Contribution workflow

Here we describe three ways you can help us improve our documentation:

  1. Review pull requests
  2. Work on an existing issue
  3. Propose changes

Review pull requests

Are you new to the JSON Schema community? Help us review pull requests. Reviewing pull requests helps you familiarize yourself with our workflows, learn how others contribute, and understand the project's needs and goals. It's a great way to start contributing and you'll be better prepared to make your own contributions.

Work on an existing issue

To work on an existing issue, go to the JSON Schema docs board and check all the open issues.

If the issue you select has no assignees, you can claim the issue by assigning it to yourself and tag @json-schema-org/docs-team in the comments to let us know you'll be working on it.

If the issue you select has already an assignee, write a comment expressing your interest in collaborating with them. The JSON Schema respects the order in which people claim issues, therefore, you will have to check if the assignee is accepting collaborations.

After you have been assigned to an issue, fork the json-schema-org/website repository and create a new branch from main to work on the changes.

Propose changes

To propose modifications to our documentation that do not have an issue in the documentation board, you can create a GitHub issue and use the Documentation template to describe the changes. After that, you can decide whether you want to work on the changes yourself or let someone else claim the issue. If you decide to work on the issue, assign it to yourself and commit the changes to a new branch.
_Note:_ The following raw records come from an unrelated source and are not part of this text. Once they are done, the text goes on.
-- ==== Sys2Proof/Machine/Operands.lean ====
section
/-! DEFINITION. Operand values and the arithmetic of the commands: clamping, the brightness maps, the polarity levels,
symbol masks, and the decimal decomposition of SET_NUMBER (R8, R102, R115 to R117, R161, R162, R182). -/

namespace Sys2Proof.Machine

/-- `clamp(v, lo, hi)` (R8). -/
def clamp (v lo hi : Int) : Int := if v < lo then lo else if hi < v then hi else v

/-- `map_on_time(v)` (R161). -/
def mapOnTime (p : Params) (v : Int) : Int :=
  1 + (clamp v 0 100 * ((p.onTimeMax : Int) - 1)) / 100

/-- `map_skip(v)` (R162). -/
def mapSkip (p : Params) (v : Int) : Int :=
  ((255 - clamp v 0 255) * (p.skipMax : Int)) / 255

/-- `clamp(DCNT, 1, MAX_DIGITS)`: the digit count a CONFIGURE sets (R180). -/
def configuredCount (p : Params) (dcnt : BitVec 4) : BitVec 4 :=
  BitVec.ofInt 4 (clamp (dcnt.toNat : Int) 1 (p.maxDigits : Int))

/-- `clamp(OT, 1, ON_TIME_MAX)`: the on-time of a REFRESH.T (R141). -/
def sweepOnTime (p : Params) (ot : BitVec 16) : BitVec 16 :=
  BitVec.ofInt 16 (clamp (ot.toNat : Int) 1 (p.onTimeMax : Int))

/-- `dig_on_lvl` of `LEVELS[POL]` (R182, log 15). -/
def digOnLevel (p : Polarity) : Bool :=
  match p with
  | .commonCathode => false
  | .commonAnode => true
  | .nTransistor => true
  | .pTransistor => false

/-- `seg_on_lvl` of `LEVELS[POL]` (R182, log 15). -/
def segOnLevel (p : Polarity) : Bool :=
  match p with
  | .commonCathode => true
  | .commonAnode => false
  | .nTransistor => true
  | .pTransistor => false

/-- What `set_digit(p, s)` writes at position `p`: nothing at a position that is not declared or for an invalid symbol
(R102, R110). -/
def digitMask (s : State) (p : Nat) (sym : BitVec 5) : Option Byte :=
  if p < s.digitCount.toNat ∧ sym.toNat ≤ 17 then some (s.params.sym sym.toNat) else none

/-! ### The decimal decomposition -/

/-- The number of base-10 digits of `m`, 1 for 0 (R116); the first argument bounds the search. -/
def digitPlaces : Nat → Nat → Nat
  | 0, _ => 1
  | f + 1, m => if m < 10 then 1 else digitPlaces f (m / 10) + 1

/-- `digits10(M)`, most significant first: `d_j = (M // 10^j) mod 10` (R116). -/
def digits10 (m : Nat) : List Nat :=
  ((List.range (digitPlaces m m)).reverse).map fun j => m / 10 ^ j % 10

/-- The digits SET_NUMBER places: leading zeros are added so that a digit stands before the point (R115, D32). -/
def paddedDigits (m dp : Nat) : List Nat :=
  List.replicate (max (digits10 m).length (dp + 1) - (digits10 m).length) 0 ++ digits10 m

/-- The mask SET_NUMBER gives position `i` of `n` when the `d.length` digits `d` fit (R115, D31, D32, D33). -/
def numberPlace (p : Params) (neg : Bool) (dp : Nat) (d : List Nat) (n i : Nat) : Byte :=
  let k : Int := (i : Int) - ((n : Int) - (d.length : Int))
  if 0 ≤ k then
    let m := p.sym (d.getD k.toNat 0)
    if 0 < dp ∧ k = (d.length : Int) - 1 - (dp : Int) then m ||| 0x80#8 else m
  else if neg ∧ k = -1 then p.sym 17
  else p.sym 16

/-- The mask SET_NUMBER gives position `i` of the `n` declared ones: DASH everywhere when the value does not fit (R115,
R117). -/
def numberMask (p : Params) (sgn : Bool) (dp : Nat) (val : Int) (n i : Nat) : Byte :=
  let neg := sgn && decide (val < 0)
  let d := paddedDigits val.natAbs dp
  if n < d.length + neg.toNat then p.sym 17 else numberPlace p neg dp d n i

end Sys2Proof.Machine
end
Add metadata to newly created markdown files

Metadata helps organize content and maintain consistency across all pages in the documentation. It also provides key information about the file, such as its title, author, and the last updated date.
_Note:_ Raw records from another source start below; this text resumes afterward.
-- ==== Sys2Proof/Laws/Step.lean ====
section
/-! SUPPORT. What an edge and a command can do, said once: the inversion lemmas of `step` and `exec` (R131). -/

namespace Sys2Proof.Machine

/-- If an edge answers a next state, one of the four moves of R131 was made. -/
theorem step_next_cases {s t : State} (h : step s = .next t) :
    s.params.valid = true ∧
    (((edgeNow s).rst = true ∧ t = resetEdge (afterInputs s)) ∨
     ((edgeNow s).rst = false ∧ s.ubFault = false ∧ s.seq = .idle ∧ (edgeNow s).cmdValid = true ∧
        exec (decode (edgeNow s).cmdData) (afterInputs s) = .next t) ∨
     ((edgeNow s).rst = false ∧ s.ubFault = false ∧ s.seq = .idle ∧ (edgeNow s).cmdValid = false ∧ t = afterInputs s) ∨
     ((edgeNow s).rst = false ∧ s.ubFault = false ∧ s.seq ≠ .idle ∧ t = microStep (afterInputs s))) := by
  simp only [step, edge] at h
  split at h
  · cases h
  · rename_i hv
    refine ⟨by simpa using hv, ?_⟩
    split at h
    · rename_i hr
      exact .inl ⟨hr, by simpa using h.symm⟩
    · rename_i hr
      split at h
      · cases h
      · rename_i hu
        split at h
        · rename_i hi
          split at h
          · rename_i hc
            exact .inr (.inl ⟨by simpa using hr, by simpa using hu, hi, hc, h⟩)
          · rename_i hc
            exact .inr (.inr (.inl ⟨by simpa using hr, by simpa using hu, hi, by simpa using hc, by simpa using h.symm⟩))
        · rename_i hi
          exact .inr (.inr (.inr ⟨by simpa using hr, by simpa using hu, hi, by simpa using h.symm⟩))

/-- An edge with `rst = 1` (R220). -/
theorem step_of_rst {s : State} (hv : s.params.valid = true) (hr : (edgeNow s).rst = true) :
    step s = .next (resetEdge (afterInputs s)) := by simp [step, edge, hv, hr]

/-- An edge at which a command is accepted (R34, R131). -/
theorem step_of_command {s : State} (hv : s.params.valid = true) (hr : (edgeNow s).rst = false) (hu : s.ubFault = false)
    (hi : s.seq = .idle) (hc : (edgeNow s).cmdValid = true) :
    step s = exec (decode (edgeNow s).cmdData) (afterInputs s) := by simp [step, edge, hv, hr, hu, hi, hc]

/-- An edge at which nothing happens (R131). -/
theorem step_of_quiescent {s : State} (hv : s.params.valid = true) (hr : (edgeNow s).rst = false) (hu : s.ubFault = false)
    (hi : s.seq = .idle) (hc : (edgeNow s).cmdValid = false) : step s = .next (afterInputs s) := by
  simp [step, edge, hv, hr, hu, hi, hc]

/-- An edge at which the pending micro-operation runs (R131). -/
theorem step_of_busy {s : State} (hv : s.params.valid = true) (hr : (edgeNow s).rst = false) (hu : s.ubFault = false)
    (hi : s.seq ≠ .idle) : step s = .next (microStep (afterInputs s)) := by simp [step, edge, hv, hr, hu, hi]

/-! ### The commands, one equation each -/

theorem exec_nop (s : State) : exec .nop s = .next s := rfl

theorem exec_reserved (op : BitVec 4) (s : State) : exec (.reserved op) s = .next s := rfl

theorem exec_configure_first (pol : Polarity) (strat : Strategy) (dcnt : BitVec 4) {s : State} (h : s.cfgDone = false) :
    exec (.configure pol strat dcnt) s = .next (configureOnce pol strat dcnt s) := by simp [exec, execConfigure, h]

theorem exec_configure_again (pol : Polarity) (strat : Strategy) (dcnt : BitVec 4) {s : State} (h : s.cfgDone = true) :
    exec (.configure pol strat dcnt) s = .fault (.reconfigureUndefined (faultedState s)) := by
  simp [exec, execConfigure, raiseReconfigureUndefined, h]

/-- A command that reaches a next state with `cfg_done = 0` and is no CONFIGURE does nothing (R185). -/
theorem exec_unconfigured {i : Instr} {s : State} (h : s.cfgDone = false) (hi : ∀ pol strat dcnt, i ≠ .configure pol strat dcnt) :
    exec i s = .next s := by
  cases i with
  | configure pol strat dcnt => exact absurd rfl (hi pol strat dcnt)
  | nop => rfl
  | reserved op => rfl
  | setDigit pos sym => simp [exec, execSetDigit, h]
  | setDigits cnt y0 y1 y2 y3 y4 y5 y6 y7 => simp [exec, execSetDigits, h]
  | setBrightness val => simp [exec, execSetBrightness, h]
  | refresh => simp [exec, execRefresh, h]
  | refreshT ot => simp [exec, execRefreshT, h]
  | advanceStep => simp [exec, execAdvanceStep, h]
  | setNumber sgn dp val => simp [exec, execSetNumber, h]

/-- A command answers a next state, or it is a CONFIGURE of a configured block and faults (R181, R200). -/
theorem exec_outcome (i : Instr) (s : State) :
    (∃ t, exec i s = .next t) ∨
      (s.cfgDone = true ∧ (∃ pol strat dcnt, i = .configure pol strat dcnt) ∧
        exec i s = .fault (.reconfigureUndefined (faultedState s))) := by
  cases i with
  | configure pol strat dcnt =>
    cases h : s.cfgDone with
    | false => exact .inl ⟨_, exec_configure_first pol strat dcnt h⟩
    | true => exact .inr ⟨rfl, ⟨pol, strat, dcnt, rfl⟩, exec_configure_again pol strat dcnt h⟩
  | nop => exact .inl ⟨_, rfl⟩
  | reserved op => exact .inl ⟨_, rfl⟩
  | setDigit pos sym => exact .inl ⟨_, rfl⟩
  | setDigits cnt y0 y1 y2 y3 y4 y5 y6 y7 => exact .inl ⟨_, rfl⟩
  | setBrightness val => exact .inl ⟨_, rfl⟩
  | refresh => exact .inl ⟨_, rfl⟩
  | refreshT ot => exact .inl ⟨_, rfl⟩
  | advanceStep => exact .inl ⟨_, rfl⟩
  | setNumber sgn dp val => exact .inl ⟨_, rfl⟩

/-- No command is refused. -/
theorem exec_not_refused (i : Instr) (s : State) (r : Refusal) : exec i s ≠ .refused r := by
  rcases exec_outcome i s with ⟨t, h⟩ | ⟨-, -, h⟩ <;> simp [h]

end Sys2Proof.Machine
end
When contributing to the documentation, it is essential to include metadata in every new markdown file. Metadata is critical for successfully building and rendering the file locally. Without it, the file may fail to render correctly or cause errors in the documentation system.

Example of metadata in a new markdown file

Every new .md file should start with a YAML front matter block. Here's an example:

title: "Your Page Title"
section: "docs"  # Can be used to categorize the content
date: "YYYY-MM-DD"  # Optional: Date when the page was created or last updated
author: "Your Name"  # Optional: Your name if you're the author
tags: ["tag1", "tag2"]  # Optional: Tags to categorize the page

To add the front matter metadata, copy and paste the example above at the top of your .md file and replace the details with the information of your document.

Create a Pull Request

To submit your work to review by the community, open a draft pull request to the main upstream branch, and add the issue your pull request solves. Add @json-schema-org/docs-team as a reviewer of your pull request, and let us know in the #documentation Slack channel your pull request is ready for review.

The reviewers might ask for additional changes. When they approve your pull request, you can merge your changes into main and your contribution to the project will be complete!


We created this guide based on templates from The Good Docs Project.